Neither poll nor select are deprecated. They're just not good fits for particular use patterns. But even select() is fine if you just need to watch 2 FDs in a CLI tool.
In fact, due to its footguns, I'd highly advise against epoll (particularly edge triggering) unless you really need it.
- loeg4 months ago
  > But even select() is fine if you just need to watch 2 FDs in a CLI tool.
  Only if those fds are below ~1024 or whatever. (If you're going to use one of the legacy interfaces, at least poll() doesn't have arbitrary limits on the numeric value of the fd.)
  - ahartmetz4 months ago
    The Winsock version doesn't have this limitation. It's a very weak select() because it only works on network sockets, but it doesn't care about numeric values of file descriptors. As on POSIX, file descriptors are added and removed to the select set using macros, and these work on a vector or linked list (I forgot) instead of a bitset.
    loeg4 months ago
    We’re talking about Linux/POSIX here.
  - cozzyd4 months ago
    1024 is the default fd limit anyway, isn't it?
    saurik4 months ago
    ...because of select, and how it became essentially impossible to ensure that a process wasn't using it anywhere, indirectly or incidentally.
- signa114 months ago
  or better yet, go with libevent (https://libevent.org, almost) always better than ’naked’ calls to low level routines, and cross-platform to boot.
  - gritzko4 months ago
    lubuv, libevent introduce a layer of abstraction, their own approach to buffer mgmt, etc. If poll() works, better stay with poll(). It is universally portable, things stay pretty clean and simple as a result.

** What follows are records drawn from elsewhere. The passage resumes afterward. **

-- ==== Sys2Proof/Machine/Vector.lean ====
section
/-!
DEFINITION. The vector-slot rows (Table 5 of "The Core", R94 to R97).
-/
namespace Sys2Proof.Machine

/-- VADD (R94, R95). -/
def execVadd (p : PCore) (g : Guard) (vd va vb : VReg) (t : BitVec 2) (s : State) : Host.Outcome State Fault Refusal :=
  .next (s.issueVec p g (.bin .add vd va vb t))

/-- VSUB (R94, R95). -/
def execVsub (p : PCore) (g : Guard) (vd va vb : VReg) (t : BitVec 2) (s : State) : Host.Outcome State Fault Refusal :=
  .next (s.issueVec p g (.bin .sub vd va vb t))

/-- VMUL (R94, R95). -/
def execVmul (p : PCore) (g : Guard) (vd va vb : VReg) (t : BitVec 2) (s : State) : Host.Outcome State Fault Refusal :=
  .next (s.issueVec p g (.bin .mul vd va vb t))

/-- VFMA (R94, R95). -/
def execVfma (p : PCore) (g : Guard) (vd va vb vc : VReg) (t : BitVec 2) (s : State) : Host.Outcome State Fault Refusal :=
  .next (s.issueVec p g (.fma vd va vb vc t))

/-- VMAX (R94, R95). -/
def execVmax (p : PCore) (g : Guard) (vd va vb : VReg) (t : BitVec 2) (s : State) : Host.Outcome State Fault Refusal :=
  .next (s.issueVec p g (.bin .max vd va vb t))

/-- VMIN (R94, R95). -/
def execVmin (p : PCore) (g : Guard) (vd va vb : VReg) (t : BitVec 2) (s : State) : Host.Outcome State Fault Refusal :=
  .next (s.issueVec p g (.bin .min vd va vb t))

/-- VABS (R94, R95). -/
def execVabs (p : PCore) (g : Guard) (vd va : VReg) (t : BitVec 2) (s : State) : Host.Outcome State Fault Refusal :=
  .next (s.issueVec p g (.un .abs vd va t))

/-- VNEG (R94, R95). -/
def execVneg (p : PCore) (g : Guard) (vd va : VReg) (t : BitVec 2) (s : State) : Host.Outcome State Fault Refusal :=
  .next (s.issueVec p g (.un .neg vd va t))

/-- VBCAST (R94). -/
def execVbcast (p : PCore) (g : Guard) (vd : VReg) (a : SReg) (t : BitVec 2) (s : State) : Host.Outcome State Fault Refusal :=
  .next (s.issueVec p g (.bcast vd a t))

/-- VCVT (R94, R168 to R171). -/
def execVcvt (p : PCore) (g : Guard) (vd va : VReg) (dst : BitVec 4) (t : BitVec 2) (s : State) : Host.Outcome State Fault Refusal :=
  .next (s.issueVec p g (.cvt vd va dst t))

/-- VEXP (R97). -/
def execVexp (p : PCore) (g : Guard) (vd va : VReg) (t : BitVec 2) (s : State) : Host.Outcome State Fault Refusal :=
  .next (s.issueVec p g (.un .exp vd va t))

/-- VLOG (R97). -/
def execVlog (p : PCore) (g : Guard) (vd va : VReg) (t : BitVec 2) (s : State) : Host.Outcome State Fault Refusal :=
  .next (s.issueVec p g (.un .log vd va t))

/-- VRSQRT (R97). -/
def execVrsqrt (p : PCore) (g : Guard) (vd va : VReg) (t : BitVec 2) (s : State) : Host.Outcome State Fault Refusal :=
  .next (s.issueVec p g (.un .rsqrt vd va t))

/-- VTANH (R97). -/
def execVtanh (p : PCore) (g : Guard) (vd va : VReg) (t : BitVec 2) (s : State) : Host.Outcome State Fault Refusal :=
  .next (s.issueVec p g (.un .tanh vd va t))

/-- VRSUM (R96). -/
def execVrsum (p : PCore) (g : Guard) (vd va : VReg) (t : BitVec 2) (s : State) : Host.Outcome State Fault Refusal :=
  .next (s.issueVec p g (.un .rsum vd va t))

/-- VRMAX (R96). -/
def execVrmax (p : PCore) (g : Guard) (vd va : VReg) (t : BitVec 2) (s : State) : Host.Outcome State Fault Refusal :=
  .next (s.issueVec p g (.un .rmax vd va t))

/-- VCMP (R94). -/
def execVcmp (p : PCore) (g : Guard) (vd va vb : VReg) (cond : BitVec 5) (t : BitVec 2) (s : State) : Host.Outcome State Fault Refusal :=
  .next (s.issueVec p g (.cmp vd va vb cond t))

/-- VSEL (R94). -/
def execVsel (p : PCore) (g : Guard) (vd va vb vc : VReg) (s : State) : Host.Outcome State Fault Refusal :=
  .next (s.issueVec p g (.sel vd va vb vc))

/-- VANY (R94). -/
def execVany (p : PCore) (g : Guard) (pd : PReg) (va : VReg) (s : State) : Host.Outcome State Fault Refusal :=
  .next (s.issueVec p g (.any pd va))

end Sys2Proof.Machine
end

    Right now I am working on JavaScript bindings for a project and doing it the node.js way (or Deno) is definitely a no-no. That would be one more layer in the architecture, if not two. Once you have more layers, you also have more layer interactions and that never stops.
    I mean, complexity begets complexity
    https://github.com/gritzko/librdx/blob/master/js/README.md
    Having more than 1000 conns per a thread is a very specific usecase.
    HackerThemAll4 months ago
    Very specific, but very common, such as a web server, forward proxy, reverse proxy, load balancer, etc. Used in high millions of instances. I'd say a toy CLI tool is a very specific usecase for a lot less people than the above.
    gritzko4 months ago
    More like a chat server or a sync server. Normal Web server connections are short lived. Flash crowds from HN would give 100K visits a day maybe, that is like 1 or 2 at a time unless you WebSocket them.
    Imagine what sort of traffic you need to saturate 1000 conns with HTTP. Can your single thread app handle it? If you are not using nginx, that must be something less trivial than a reverse proxy. Nginx can do lots of things, by the way.
- oconnor6634 months ago
  select() is at least kind of deprecated, in that its own man page says not to use it in new code.
  - toast04 months ago
    I don't see it in the man page?
    https://man.freebsd.org/cgi/man.cgi?select
    The man page also suggests how you might increase the FD limit if needed. I still use select for a small number of FDs where overhead isn't a real concern, and select is a good fit.
    hippo224 months ago
    https://man7.org/linux/man-pages/man2/select.2.html
    buckle80174 months ago
    In anything new you should use poll not select.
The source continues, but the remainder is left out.